Next is a 300 dpi Line art sample with text that's a little light at the default 128 threshold. The original was printed from a dot matrix printer that was borderline of needing a new ribbon, and the document was old and faded too. Notice the large spike of black text is conspicuous by its absence. Instead, we have text of many shades of gray ranging all over the spectrum.
But the background is good clear white, see, all the way to the right end. So raising the threshold to about 180 (still well to the left of the white background peak) could darken ALL OF THE TEXT without hurting the background, and a good dark scan is obtained. All tonal values from 180 to 128 were changed from white to black. You can overdo it and get smudged characters, the same as those we try to repair next below. Again, see A Simple Way pages later for a discussion of the histogram tool.
Threshold 128 | |
Threshold 180 |
But generally, it's more common that documents need to LOWER the threshold to make the text more clear, or to make the background lighter. Magazines and newspapers especially, the type is rather smudged if you look closely. Lowering the threshold does NOT make the text lighter, black is still black in Line art, but it may seem to because it reduces the smudges and makes the text be finer and more distinct. This can definitely help OCR, did I mention that? In Line art mode, there are only two choices, and if any dot prints at all, it will be jet black. But if the original has a background or spots or objects of Gray color of say tone 105, you can easily change value 105 to either White or Black by positioning the Threshold relative to it. The Preview screen shows the real time result of moving the Threshold (if you have selected Real Time).
One suggestion for minimizing print-through from text on the back side of the page is to put a sheet of black or dark craft paper behind the page. This will hide any dark areas on the back side. However, in Line art mode, it's easier to just adjust the Threshold so those light tones go to white.
This next image is from a 300 dpi Line art scan (from a printed travel catalog of only moderate printed quality), using Threshold = 155 (to aggravate things, default is 128).
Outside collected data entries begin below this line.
-- ==== Sys2Proof/Machine/Vector.lean ====
section
/-! DEFINITION. The vector engine (R102, R103, R163 to R178): command fields, element streams, operations, reductions, partial
sums, softmax, conversion, overlap and status. -/

namespace Sys2Proof.Machine

/-! ### Command and parameter fields (Tables 7.1 and 7.2) -/

def veAfmt (w : W128) : Nat := fld w 113 110
def veBfmt (w : W128) : Nat := fld w 109 106
def veDfmt (w : W128) : Nat := fld w 105 102
def vePat (w : W128) : Nat := fld w 119 114
def veSclm (p : W64) : Nat := fld p 33 32
def veRnd (p : W64) : Bool := bitOf p 22
def veCausal (p : W64) : Bool := bitOf p 8
def veK (p1 : W64) : W32 := BitVec.ofNat 32 (fld p1 63 32)
def veNpart (p1 : W64) : Nat := fld p1 63 48
/-- L of VPSUM is 64 times this field. -/
def veLanes (p1 : W64) : Nat := 64 * fld p1 47 32
def vePstride (p1 : W64) : Nat := fld p1 31 0

/-- Opcodes of the integer class (R169). -/
def veInt (opc : Nat) : Bool := decide (0x28 ≤ opc) && decide (opc ≤ 0x2B)
/-- Reductions of R170. -/
def veReduces (opc : Nat) : Bool := decide (0x10 ≤ opc) && decide (opc ≤ 0x12)
/-- Operations whose result uses b. -/
def veUsesB (opc : Nat) : Bool :=
  veInt opc || opc = 0x21 || (decide (1 ≤ opc) && decide (opc ≤ 9)) || opc = 0x0D

/-- Formats of the integer class's sources and destinations (R169). -/
def intFmt (f : Nat) : Bool := f = 0 || f = 1 || f = 2 || f = 13
def intDst (f : Nat) : Bool := intFmt f || f = 3 || f = 4 || f = 5 || f = 14

/-- Opcodes of Table 7.4. -/
def veKnown (opc : Nat) : Bool :=
  decide (opc ≤ 0x0D) || veReduces opc || opc = 0x18 || opc = 0x19 || opc = 0x20 || opc = 0x21 || veInt opc

/-- Reserved encodings and formats of the command itself that R178 refuses. -/
def veSlotBad (w : W128) : Bool :=
  let opc := slotOpc w
  let ps := opc = 0x18
  decide (veKnown opc = false ∨ fld w 101 97 = 31 ∨ bitOf w 96 = true ∨ fieldForm (slotHi w) = 3 ∨ fieldForm (slotLo w) = 3 ∨
    (¬ps ∧ (62 ≤ vePat w ∨ veAfmt w = 12 ∨ veAfmt w = 15 ∨ veBfmt w = 15 ∨ veDfmt w = 12 ∨ veDfmt w = 15 ∨
      (veBfmt w ≠ 12 ∧ fieldForm (slotMid w) = 3) ∨ (veUsesB opc = true ∧ veBfmt w = 12))) ∨
    (opc = 0x19 ∧ veAfmt w ≠ 5 ∧ veAfmt w ≠ 14) ∨ (opc = 0x21 ∧ veBfmt w ≠ 14) ∨
    (veInt opc = true ∧ (intFmt (veAfmt w) = false ∨ intFmt (veBfmt w) = false ∨ intDst (veDfmt w) = false)))

/-- Parameters that R178 refuses. -/
def veParamBad (opc : Nat) (p p1 : W64) : Bool :=
  decide (veSclm p = 3 ∨ fld p 7 0 ≠ 0 ∨ (veCausal p = true ∧ opc ≠ 0x20 ∧ opc ≠ 0x21) ∨ (veRnd p = true ∧ opc = 0x20) ∨
    ((opc = 0x18 ∨ opc = 0x19) ∧ (veNpart p1 < 2 ∨ 64 < veNpart p1)) ∨
    (opc = 0x18 ∧ (veLanes p1 < 64 ∨ 16384 < veLanes p1)) ∨ (veInt opc = true ∧ veSclm p ≠ 0))

/-! ### Element streams (R165) -/

/-- Elements of a format that one pattern element supplies; 0 when it holds none. -/
def Pat.per (p : Pat) (f : Nat) : Nat := if fmtBits f = 0 then 0 else 8 * p.size / fmtBits f
/-- Elements of a format that a whole walk supplies. -/
def Pat.elems (p : Pat) (f : Nat) : Nat := p.count * p.per f

/-- The patterns of a command that agree in length under R165, R170 and R174: A, B (when walked) and D. -/
def vePats (k : CoreState) (w : W128) : Option (Pat × Option Pat × Pat) :=
  let opc := slotOpc w
  match k.pat (vePat w), k.pat (vePat w + 2) with
  | some a, some d =>
    let na := a.elems (veAfmt w)
    let group := (a.levels.headD (1, 0)).1 * a.per (veAfmt w)
    let rows := if group = 0 then 0 else na / group
    let want := if veReduces opc then rows else na
    if na = 0 ∨ d.elems (veDfmt w) ≠ want ∨ (opc = 0x20 ∧ 16384 < group) then none
    else if veBfmt w = 12 then some (a, none, d)
    else match k.pat (vePat w + 1) with
      | none => none
      | some b =>
        if opc = 0x21 then (if b.elog = 4 ∧ b.count = rows then some (a, some b, d) else none)
        else if b.elems (veBfmt w) = na then some (a, some b, d) else none
  | _, _ => none

/-- Bytes of the exponent array of n elements (R68). -/
def expBytes (n : Nat) : Nat := (n + 31) / 32

/-- Operand of the exponent array named by handle h (R175). -/
def expOperand (q : QEntry) (h n : Nat) (rd wr : Bool) : Operand := fixedOperand (resolveHandle q.handles h) (expBytes n) rd wr 1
Below is all the same, but with Threshold reduced from 155 to 95. Notice the background, but also the text, the more distinct white space in the e's in Versailles or Geneva, the A in Glacier, the G in TGV, the M in St. Moritz. This is not an OCR document, but the point is the same as if it were. OCR likes that white space to be correct, because the shape is how it recognizes the character within the pixel bits. And notice that the surrounding area is blank and clear of extraneous background dots to confuse the OCR either. So hopefully this minimal little demo will give a hint about the control possible in Line art mode, how you can set a limit to accept or reject gray tones, and why you'd want to do it.
Threshold is the only control possible in Line art mode.